Figure 1 shows how it works. In this example, there are two neighborhoods in a 6-node PowerScale cluster. Nodes 1 thru 3 belong to Neighborhood 1; Nodes 4 thru 6 belong to Neighborhood 2.
Figure 1: An example of Drain based NDU
You can use the following command to identify the correlation between your PowerScale nodes and neighborhoods (failure domains):
# sysctl efs.lin.lock.initiator.coordinator_weights
Once the drain-based upgrade is started, at most one node from each neighborhood will get the reservation that allows the nodes to upgrade simultaneously. OneFS will not reboot these nodes until the number of SMB clients is “0”. In this example, Node 3 and Node 4 get the reservation for upgrading at the same time. However, there is one SMB connection for Node 3 and two SMB connections for Node 4. They will not be able to reboot until the SMB connections get to “0”. At this stage, there are three options:
- Wait - Wait until the number of SMB connections reaches “0” or it hits the drain timeout value. The drain timeout value is the configurable parameter for each upgrade process. It is the maximum waiting period. If drain timeout is set to “0”, it means wait forever.

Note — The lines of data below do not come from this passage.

-- ==== Sys2Proof/Certificates/Slice0/Obligations.lean ====
section
/-! DEFINITION. The statements for the provers, in the order of the spec's files. Each docstring names the rule it formalises. -/

open Sys2Proof Sys2Proof.Machine

/-! ### Reset and stepping (R9, R48, R94, R201, R240) -/

/-- R48: after hardware reset every element to which R48 gives a value has it. -/
def Obligations.ResetGivesTheSpecifiedValues : Prop :=
  State.reset.link = .uninit ∧ State.reset.rbHead = -1 ∧ State.reset.rbTail = -1 ∧ State.reset.txState = .idle ∧
    State.reset.rxState = .waitingHeader ∧ State.reset.rxHdr1 = false ∧ State.reset.rbOvf = false ∧ State.reset.cbN = 0

/-- R240: while `rst` is asserted no operation is taken (every offer is still there), and when it is released every element R48 gives a
value has it; the parameters are unchanged. That one step is the whole assertion is the model's choice (assumption 12), as is that it
clears the last answer and outputs (assumptions 11 and 12). -/
def Obligations.ResetInputTakesNoOperation : Prop :=
  ∀ s : State, s.rst = true →
    ∃ t, step s = .next t ∧ t.rst = false ∧ t.hostPort = s.hostPort ∧ t.xportPort = s.xportPort ∧ t.params = s.params ∧
      t.link = .uninit ∧ t.rbHead = -1 ∧ t.rbTail = -1 ∧ t.rbOvf = false ∧ t.rxState = .waitingHeader ∧ t.rxHdr1 = false ∧
      t.txState = .idle ∧ t.cbN = 0 ∧ t.answer = none ∧ t.outs = []

/-- A step runs the offered instruction: when the oldest offer of the port served next shows an instruction of that port with its operands in
parallel, whatever their widths (R87 to R89), or is bytes that decode to one, the step is that instruction's meaning at the state from which
the offer (and the arbitration that chose the port) is gone. The two forms of an offer are the model's choice (assumption 1). -/
def Obligations.StepRunsTheOfferedInstruction : Prop :=
  ∀ (s : State) (p : Port) (i : Instr) (o : Offer) (rest : List Offer),
    s.rst = false → s.granted = some p → s.offers p = o :: rest →
    (o = .parallel i ∧ i.port = p) ∨ (∃ bytes, o = .serial bytes ∧ decode p bytes = .instr i) →
      step s = exec i (s.consume p) ∧ (s.consume p).offers p = rest ∧ (s.consume p).block = s.block

/-- R9, R220: when both ports offer, each order is possible; that the first grant decides is the model's form of it (assumption 2). -/
def Obligations.BothOrdersAreAdmitted : Prop :=
  ∀ (s : State) (h x : Offer) (hs xs : List Offer) (gs : List Port),
    s.hostPort = h :: hs → s.xportPort = x :: xs →
      State.granted { s with grants := .host :: gs } = some .host ∧
      State.granted { s with grants := .xport :: gs } = some .xport ∧
      State.consume { s with grants := .host :: gs } .host = { s with grants := gs, hostPort := hs } ∧
      State.consume { s with grants := .xport :: gs } .xport = { s with grants := gs, xportPort := xs }

/-- R201: with nothing offered the block does nothing; that the machine then steps at all is the model's choice (assumption 13). -/
def Obligations.NothingOfferedChangesNothing : Prop :=
  ∀ s : State, s.rst = false → s.hostPort = [] → s.xportPort = [] → step s = .next s

/-- R94: a reserved code, or a code of the other port, answers `INVALID_ARG` on the host port and is ignored on the transport port; no
state changes. In serialised form the code is the first byte `0x0 ‖ op` (R96). -/
def Obligations.ReservedCodesChangeNothing : Prop :=
  ∀ (s : State) (o : Offer) (rest : List Offer), s.rst = false →
    (s.granted = some .host → s.hostPort = o :: rest →
      (∃ op operands, o = .serial (op :: operands) ∧ op.toNat < 16 ∧ (op.toNat = 0 ∨ 7 ≤ op.toNat)) ∨
        (∃ i, o = .parallel i ∧ i.isFrame = false ∧ i.port = .xport) →
      ∃ t, step s = .next t ∧ t.answer = some ⟨.invalidArg, none⟩ ∧ t.outs = [] ∧ t.block = s.block ∧
        t.hostPort = rest ∧ t.xportPort = s.xportPort) ∧
    (s.granted = some .xport → s.xportPort = o :: rest →
      (∃ op operands, o = .serial (op :: operands) ∧ op.toNat < 16 ∧ (op.toNat < 8 ∨ 12 ≤ op.toNat)) ∨
        (∃ i, o = .parallel i ∧ i.isFrame = false ∧ i.port = .host) →
      ∃ t, step s = .next t ∧ t.answer = none ∧ t.outs = [] ∧ t.block = s.block ∧
        t.xportPort = rest ∧ t.hostPort = s.hostPort)

/-! ### Encodings (R64, R80 to R84, R96) -/

/-- The examples of R96 and the frames of R82 and R83, written out byte by byte, decode to the operations they stand for. -/
def Obligations.DecodesTheSpecsOwnWords : Prop :=
  decode .host [0x01#8, 0x00#8, 0x10#8, 0x00#8, 0x00#8, 0x00#8, 0x64#8, 0x00#8, 0x00#8, 0x00#8, 0x32#8] =
      .instr (.init 16 100#32 50#32) ∧
    decode .host [0x02#8, 0x00#8, 0x00#8, 0x00#8, 0x07#8] = .instr (.tick 7#32) ∧
    decode .host [0x03#8, 0x10#8, 0x00#8, 0x02#8, 0x00#8, 0x64#8, 0x00#8, 0x32#8, 0x00#8, 0x00#8, 0x00#8, 0x05#8] =
      .instr (.writeVp 0x1000#16 [0x0064#16, 0x0032#16] 5#32) ∧
    decode .xport [0x08#8, 0x00#8, 0x03#8, 0x5A#8] = .instr (.rbWrite 3 0x5A#8) ∧
    decode .xport [0x0A#8] = .instr .txDone ∧
    decode .xport [0x5A#8, 0xA5#8, 0x03#8, 0x82#8, 0x4F#8, 0x4B#8] = .instr .writeAck ∧
    decode .host [0x5A#8, 0xA5#8, 0x04#8, 0x83#8, 0x00#8, 0x16#8, 0x03#8] = .instr (.readReq 0x0016#16 0x03#8)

- Delay drain - Add the node to the delay list to delay client draining. The upgrade process will continue on another node in this neighborhood. After all the non-delayed nodes are upgraded, OneFS will return to the node in the delay list.
- Skip drain - Stop waiting for clients to migrate away from the draining node and reboot immediately.
To run the drain-based NDU, follow these steps:
1. In the OneFS CLI, run the following command to perform the drain-based upgrade. In this example, we have set the drain timeout value to 60 minutes and the alert timeout value to 45 minutes. This means if there is still some connection after 45 minutes, a CELOG notification will be triggered to the administrator.
# isi upgrade start --parallel --skip-optional --install-image-path=/ifs /data/<installation-file-name> --drain-timeout=60m --alert-timeout=45m
The draining service is now waiting for further action (wait, delay, or skip) from the end user, when it detects that there is an active SMB connection between client and PowerScale.
2. In the OneFS WebUI, navigate to Upgrade under Cluster management. In this window you will see the node waiting for draining clients. You can either specify Skip or Delay. In this case, Skip is selected as shown in Figure 2. In the prompt window, click the Skip button to skip draining.
Figure 2. Skip the draining clients
Conclusion
Drain-based NDU can minimize the business impact during the OneFS upgrade process by allowing you to control how and when clients disconnect from the PowerScale cluster. This new feature can significantly improve the user experience and business continuity.